# Spark basics

The entry point to a spark application is the [`SparkSession`](http://spark.apache.org/docs/latest/api/scala/index.html#org.apache.spark.sql.SparkSession).

Spark Notebook creates a `SparkSession` instance for us, available with the name `sparkSession`. Unofficial convention on Spark is to name the `sparkSession` as `spark`.

In [ ]:
val spark = sparkSession

In [ ]:
// Provides Encoders for implicit conversions to Datasets
import spark.implicits._

The basic abstraction on Spark to represent distributed data is the [`RDD`](http://spark.apache.org/docs/latest/api/scala/index.html#org.apache.spark.rdd.RDD), Resilient Distributed Dataset. Represents an immutable, partitioned collection of elements that can be operated on in parallel. They are lazy, 

A [`Dataset`](http://spark.apache.org/docs/latest/api/scala/index.html#org.apache.spark.sql.Dataset) is a strongly typed collection of domain-specific objects that can be transformed in parallel using functional or relational operation. We will use `Dataset`s in our demos.

Each `Dataset` also has an untyped view called a `DataFrame`, which is a `Dataset[Row]`. 

## Spark SQL

We are going to show basic capabilities of Spark by using a tiny use case.
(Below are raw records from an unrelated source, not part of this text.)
-- ==== Sys2Proof/Syntax.lean ====
section
/-! DEFINITION. The ten commands of 30_encoding R86, one constructor per row of spec/opcode_table.json. -/

namespace Sys2Proof

/-- The one-bit operand select SRC = CMD[8] (30_encoding R82). -/
inductive Src where
  /-- SRC = 0: the packed FIELDA for MASK (`.FLD`), BLKIN for ENCRYPT and DECRYPT (`.IN`). -/
  | input
  /-- SRC = 1: BLKOUT (`.OUT`). -/
  | blkout
  deriving DecidableEq, Repr

/-- A command, as `decode` of 30_encoding R86 reads it from a command word. -/
inductive Instr where
  /-- EXPAND, OP 0x01 (40_key_expander R101). -/
  | expand
  /-- PADPIN, OP 0x02 (42_format_encoder R141). -/
  | padpin
  /-- SHIFTPAN, OP 0x03 (42_format_encoder R143). -/
  | shiftpan
  /-- MASK, OP 0x04 (43_mask R161). -/
  | mask (src : Src)
  /-- ENCRYPT, OP 0x05 (41_des_engine R133). -/
  | encrypt (src : Src)
  /-- DECRYPT, OP 0x06 (41_des_engine R134). -/
  | decrypt (src : Src)
  /-- BCD2DEC, OP 0x07, N = BYTEF (44_bcd_decoder R171). -/
  | bcd2dec (n : BitVec 4)
  /-- BCD2ASCII, OP 0x08, OFF = BYTEF and D = DIGF (44_bcd_decoder R174). -/
  | bcd2ascii (off : BitVec 4) (d : BitVec 5)
  /-- ENCODE, OP 0x10 (45_pipelines R190). -/
  | encode
  /-- DECODE, OP 0x11 (45_pipelines R192). -/
  | decode
  deriving DecidableEq, Repr

end Sys2Proof
end

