-- ==== Sys2Proof/Machine/Dispatch.lean ====
section
/-! DEFINITION. The meaning of every command at its completion step (60_exceptions R212). -/

namespace Sys2Proof.Machine

def exec (i : Instr) (s : State) : Host.Outcome State Fault Refusal :=
  match i with
  | .expand => Sys2Proof.Machine.execExpand s
  | .padpin => Sys2Proof.Machine.execPadpin s
  | .shiftpan => Sys2Proof.Machine.execShiftpan s
  | .mask src => Sys2Proof.Machine.execMask src s
  | .encrypt src => Sys2Proof.Machine.execEncrypt src s
  | .decrypt src => Sys2Proof.Machine.execDecrypt src s
  | .bcd2dec n => Sys2Proof.Machine.execBcd2dec n s
  | .bcd2ascii off d => Sys2Proof.Machine.execBcd2ascii off d s
  | .encode => Sys2Proof.Machine.execEncode s
  | .decode => Sys2Proof.Machine.execDecode s

end Sys2Proof.Machine
end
Don't hesitate to edit the input data as per your needs, in order to simulate different scenarios!

## Use case: Housing market
For the Housing market, we are interested in the prices of the houses, their size and their location.
For simplification, all the prices are presented in Euro, and the location is represented by the zip code and the country.
We'll be comparing a few countries in Europe.

In [ ]:
case class Home(m2: Int, price: Double, zipCode: String, country: String)

val data = Seq(
  Home(100, 561000, "1024AA", "Netherlands"),
  Home(100, 525000, "3011CD", "Netherlands"),
  Home(100, 916000, "75001", "France"),
  Home(100, 598000, "69002", "France"),
  Home(100, 354000, "28014", "Spain"),
  Home(100, 200000, "36400", "Spain"),
  Home(100, 1180000, "EC1A", "UK"),
  Home(100, 263000, "CF10", "UK"),
  Home(100, 336600, "1000", "Belgium"),
  Home(100, 299000, "9000", "Belgium"),
  Home(100, 820000, "2450", "Luxembourg"),
  Home(100, 570000, "4238", "Luxembourg"),
  Home(100, 375000, "50667", "Germany"),
  Home(100, 218000, "10117", "Germany")
)

## Create a spark [Dataset](https://spark.apache.org/docs/latest/api/scala/index.html#org.apache.spark.sql.Dataset)

We can create a dataset from a Sequence as shown below.
`toDS()` is part of the `spark.implicits` !!

In [ ]:
val homesDS = data.toDS()
// val homesDS = spark.createDataset(data)

Although we already know the schema in this case, many times we are ingesting data without previous knowledge of a certain schema.

The Dataset API provides functionality for us to see the schema of the data. As well as to show a sample of data, to quickly get a look and feel.

In [ ]:
homesDS.printSchema()

In [ ]:
homesDS.show(numRows = 10, truncate = false)

Conversion to `DataFrame` is direct, with the option of renaming columns at the same time (if needed).

In [ ]:
val homesDF = homesDS.toDF("size", "priceInEuros", "postalCode", "country")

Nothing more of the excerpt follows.